In today’s newsletter: After frantic late negotiations, the government’s welfare overhaul has ​passed – now saving almost none of the money that the government said was crucial to its success

Good morning. To his loveless landslide, Keir Starmer can now add a vapid victory. Last night, the government’s flagship welfare reform bill passed its second reading in the House of Commons by 335 votes to 260 – a majority of 75. But after last-minute concessions from the government to secure the bill’s passage, a set of measures whose intended savings had already fallen from £5bn to £2.5bn a year, now looks like recouping much closer to nothing.

The central climbdown, where plans for deep cuts to the personal independence payment (Pip) in the future were shelved, has been celebrated by disabled people and the charities who represent them. They had feared that the support they rely on was about to be ripped away. But it is also a measure of how disastrous the whole process has been for Starmer.

Israel-Gaza war | Donald Trump says that Israel has accepted conditions of a ceasefire after US-Israeli talks and urged Hamas to agree. The US president did not give details of the terms and there is no indication that Hamas will accept them.

NHS | Three bosses at the hospital where Lucy Letby worked have been arrested on suspicion of gross negligence manslaughter, police have said.
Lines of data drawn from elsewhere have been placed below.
-- ==== Sys2Proof/Laws/State.lean ====
section
/-! SUPPORT. The state's updates: what each setter leaves as it was, one lemma per field, and reading after a write. -/

namespace Sys2Proof.Machine

@[simp] theorem setXunit_pending (q : Nat) (u : XltUnit) (s : State) : (setXunit q u s).pending = s.pending := rfl
@[simp] theorem setXunit_out (q : Nat) (u : XltUnit) (s : State) : (setXunit q u s).out = s.out := rfl
@[simp] theorem setXunit_time (q : Nat) (u : XltUnit) (s : State) : (setXunit q u s).time = s.time := rfl
@[simp] theorem setXunit_free (q : Nat) (u : XltUnit) (s : State) : (setXunit q u s).free = s.free := rfl
@[simp] theorem setXunit_grade (q : Nat) (u : XltUnit) (s : State) : (setXunit q u s).grade = s.grade := rfl
@[simp] theorem setXunit_cnt (q : Nat) (u : XltUnit) (s : State) : (setXunit q u s).cnt = s.cnt := rfl
@[simp] theorem setXunit_obs (q : Nat) (u : XltUnit) (s : State) : (setXunit q u s).obs = s.obs := rfl
@[simp] theorem setXunit_pool (q : Nat) (u : XltUnit) (s : State) : (setXunit q u s).pool = s.pool := rfl
@[simp] theorem setXunit_dir (q : Nat) (u : XltUnit) (s : State) : (setXunit q u s).dir = s.dir := rfl
@[simp] theorem setXunit_mem (q : Nat) (u : XltUnit) (s : State) : (setXunit q u s).mem = s.mem := rfl
@[simp] theorem setXunit_rof (q : Nat) (u : XltUnit) (s : State) : (setXunit q u s).rof = s.rof := rfl
@[simp] theorem setXunit_e2e (q : Nat) (u : XltUnit) (s : State) : (setXunit q u s).e2e = s.e2e := rfl
@[simp] theorem setXunit_que (q : Nat) (u : XltUnit) (s : State) : (setXunit q u s).que = s.que := rfl
@[simp] theorem setXunit_nm (q : Nat) (u : XltUnit) (s : State) : (setXunit q u s).nm = s.nm := rfl
@[simp] theorem setXunit_core (q : Nat) (u : XltUnit) (s : State) : (setXunit q u s).core = s.core := rfl
@[simp] theorem setXunit_sch (q : Nat) (u : XltUnit) (s : State) : (setXunit q u s).sch = s.sch := rfl
@[simp] theorem setXunit_cxl (q : Nat) (u : XltUnit) (s : State) : (setXunit q u s).cxl = s.cxl := rfl
@[simp] theorem setXunit_sec (q : Nat) (u : XltUnit) (s : State) : (setXunit q u s).sec = s.sec := rfl
@[simp] theorem setXunit_fen (q : Nat) (u : XltUnit) (s : State) : (setXunit q u s).fen = s.fen := rfl
@[simp] theorem setXunit_pair (q : Nat) (u : XltUnit) (s : State) : (setXunit q u s).pair = s.pair := rfl
@[simp] theorem setXunit_clk (q : Nat) (u : XltUnit) (s : State) : (setXunit q u s).clk = s.clk := rfl
@[simp] theorem setXunit_map (q : Nat) (u : XltUnit) (s : State) : (setXunit q u s).map = s.map := rfl
@[simp] theorem xunit_setXunit (q j : Nat) (u : XltUnit) (s : State) :
    xunit (setXunit q u s) j = if j = q then u else xunit s j := tget_tput _ _ _ _ _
The three, who have not been named, were arrested as part of the investigation into the actions of leaders at the Countess of Chester hospital.

UK news | The home secretary is coming under increasing pressure to abandon plans to ban Palestine Action, as UN experts and hundreds of lawyers warned that proscribing the group would conflate protest and terrorism.

US news | The jury in the high-profile federal sex-trafficking and racketeering conspiracy trial of Sean “Diddy” Combs concluded the day without a verdict on Tuesday, unable to come to a decision on one of the five counts. The judge advised the jury to “keep deliberating”.

Extreme heat | Outdoor working has been banned during the hottest parts of the day in more than half of Italy’s regions, as an extreme heatwave that has smashed June temperature records in Spain and Portugal continues to grip large swathes of Europe.